EXERCISE OBJECTIVE> Look through the lines below for the word "some", and copy every line that has it.

Dataset items>
theorem test_witness_NextInstructionSeesTheWrittenValue :
    exec (.loadImm 0xF#4 0x05#8) State.reset = .next (State.reset.writeReg 0xF#4 0x05#8) ∧
    exec (.addReg 0x0#4 0x1#4) State.reset = .next ((State.reset.writeReg 0x0#4 0x00#8).writeFlag false) ∧
    (withStack State.reset 15 0 0x0002#16).sp.val < 16 ∧
    exec (.call 0xFFF#12) (withStack State.reset 15 0 0x0002#16) =
      .next { withStack (withStack State.reset 15 0 0x0002#16) 16 15 0x0000#16 with pc := 0x0FFF#16 } := by
  refine ⟨rfl, rfl, by decide, rfl⟩

/-- The state in which a run that calls 0x234 from 0x0010 begins, with `sp` set; LOAD_IMM V0, 0x05 and RETURN stand at 0x234. -/
def callRun (sp : Fin 17) : State :=
  let s := runAt 0x0010#16 0x2234#16
  { s with mem := (s.mem.writeWord 0x0234 0x6005#16).writeWord 0x0236 0x00EE#16, sp := sp }

/-- All hypotheses of the statement at level `k`, with one instruction between the CALL and its RETURN. -/
def callRunMeets (k : Fin 16) : Prop :=
  let s0 := callRun k.castSucc
  let s1 := after s0
  let sn := runLoop 1 s1
  s0.status = .running ∧ fetch s0 = .ok 0x2234#16 ∧ kindOf 0x2234#16 = .call ∧ s0.sp.val = k.val ∧
  step s0 = .next s1 ∧ (∀ m ≤ 1, k.val < (runLoop m s1).sp.val) ∧ sn.status = .running ∧ sn.sp.val = k.val + 1 ∧
  fetch sn = .ok 0x00EE#16 ∧ kindOf 0x00EE#16 = .ret ∧ step sn = .next (after sn)

/-- At the lowest and at the highest level. -/
theorem test_witness_ReturnGoesBackToTheMatchingCall : callRunMeets 0 ∧ callRunMeets 15 := by
  refine ⟨⟨?_, ?_, ?_, ?_, rfl, ?_, ?_, ?_, ?_, ?_, rfl⟩, ⟨?_, ?_, ?_, ?_, rfl, ?_, ?_, ?_, ?_, ?_, rfl⟩⟩ <;> decide

/-- A running state with a live entry, and one that faults. -/
theorem test_witness_EveryStepKeepsTheInvariant :
    let s := withStack (runAt 0x0010#16 0x00EE#16) 16 15 0x1000#16
    let u := runAt 0x0FFF#16 0x0000#16
    (Inv (withStack s 1 0 0x1000#16) ∧ step (withStack s 1 0 0x1000#16) = .next (after (withStack s 1 0 0x1000#16))) ∧
    Inv u ∧ step u = .next (after u) := by
  refine ⟨⟨by decide, rfl⟩, by decide, rfl⟩

theorem test_witness_EveryStepKeepsPcInReach :
    let s := runAt 0x0FFE#16 0x3000#16
    PcInReach s ∧ step s = .next (after s) ∧ (after s).pc = 0x1002#16 ∧ fetch s = .ok 0x3000#16 := by
  refine ⟨by decide, rfl, by decide, by decide⟩

theorem test_witness_EveryHostOperationKeepsTheInvariant :
    Inv State.reset ∧ Inv (runAt 0x0010#16 0x6005#16) ∧ Inv (after (runAt 0x0010#16 0x9999#16)) := by
  refine ⟨by decide, by decide, by decide⟩

theorem test_witness_ResetSetsEverythingButMemory :
    (after (runAt 0x0010#16 0x9999#16)).status ≠ .running ∧ (after (runAt 0x0010#16 0x0000#16)).status ≠ .running ∧
    State.reset.status ≠ .running := by decide

theorem test_witness_RefusedHostOperationsChangeNothing :
    (runAt 0x0010#16 0x9999#16).status = .running ∧ (after (runAt 0x0010#16 0x9999#16)).status = .faulted ∧
    (after (runAt 0x0010#16 0x0000#16)).status = .halted ∧ HostOp.run ≠ .reset ∧ 0x0FFF < 0x1000 := by decide

theorem test_witness_HostWritesChangeWhatTheyNameOnly :
    State.reset.status = .idle ∧ State.reset.mem.wf = true ∧
    (hostStep (.loadMem 0x0FFF 0x12#8) State.reset).mem.readByte 0x0FFF = 0x12#8 := by decide

/-- From a faulted state, with writes (one of them refused) and with none. -/
theorem test_witness_LaunchStateIsFresh :
    (after (runAt 0x0010#16 0x9999#16)).status ≠ .running ∧
    (∀ o ∈ [HostOp.loadMem 0x1000 0x12#8, .setReg 0xF#4 0x34#8, .setPC 0xFFFF#16, .reset], o ≠ HostOp.run) ∧
    ∀ o ∈ ([] : List HostOp), o ≠ HostOp.run := by decide

theorem test_witness_LastHostWriteToAPlaceWins :
    State.reset.status = .idle ∧ State.reset.mem.wf = true ∧
    (∀ o ∈ [HostOp.loadMem 0x0FFF 0x12#8, .loadMem 0x0FFF 0x00#8, .setReg 0xF#4 0x34#8, .setPC 0x0001#16],
      o ≠ HostOp.run ∧ o ≠ HostOp.reset) := by decide

theorem test_witness_InspectShowsTheWholeStateOutsideARun :
    State.reset.status ≠ .running ∧ (∃ v, inspect (withStack State.reset 16 15 0x1000#16) = some v ∧ v.sp = 16#5) := by
  refine ⟨by decide, _, rfl, by decide⟩

/-- A run that has ended after one step, and a state that was never running. -/
theorem test_witness_EndedRunStaysWhereItEnded :
    (runLoop 1 (runAt 0x0010#16 0x0000#16)).status ≠ .running ∧ (runAt 0x0010#16 0x0000#16).status = .running ∧
    (runLoop 0 State.reset).status ≠ .running := by decide

theorem test_witness_FivePartsComposeToTheStep :
    (runAt 0x0010#16 0x8014#16).status = .running ∧ State.reset.status ≠ .running ∧
    step (runAt 0x0010#16 0x8014#16) = .next (stepByParts (runAt 0x0010#16 0x8014#16)) := by
  refine ⟨by decide, by decide, rfl⟩

/-- Each of the four fault signals is asserted in some state. -/
theorem test_witness_FaultSignalsExcludeRegisterWritesAndEachOther :
    (let s := runAt 0x0FFF#16 0x0000#16
     (fetchUnit (runEnable s.status) s.pc s.mem).fetchFault = true) ∧
    (aluOfStep (runAt 0x0010#16 0x9999#16)).unsupported = true ∧
    (let s := withStack (runAt 0x0010#16 0x2345#16) 16 0 0x0002#16
     (controller s.pc s.stack s.sp true (aluOfStep s).cmd).stackOverflow = true) ∧
    (let s := runAt 0x0010#16 0x00EE#16
     (controller s.pc s.stack s.sp true (aluOfStep s).cmd).stackUnderflow = true) := by decide

end Sys2Proof.Tests
end

section
/-! Frames: what an instruction and a step leave of memory, the stack, the run's status and fault record, and the
registers (10_state.md R18, R22, R25, R41), each read off `exec_cases` and `step_cases` once. -/

namespace Sys2Proof.Machine

/-! ## An instruction -/

theorem exec_mem {i : Instr} {s t : State} (h : exec i s = .next t) : t.mem = s.mem := by
  rcases exec_cases i s with ⟨p, he, -⟩ | ⟨x, v, he, -⟩ | ⟨x, y, -, he⟩ | ⟨-, he⟩ | ⟨hk, -, he⟩ | ⟨a, hk, -, he⟩ |
    ⟨-, -, he⟩ | ⟨a, -, -, he⟩ <;>
  · obtain rfl := Host.Outcome.next.inj (he.symm.trans h)
    rfl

SOLVED EXERCISE>
    State.reset.status ≠ .running ∧ (∃ v, inspect (withStack State.reset 16 15 0x1000#16) = some v ∧ v.sp = 16#5) := by
/-- Each of the four fault signals is asserted in some state. -/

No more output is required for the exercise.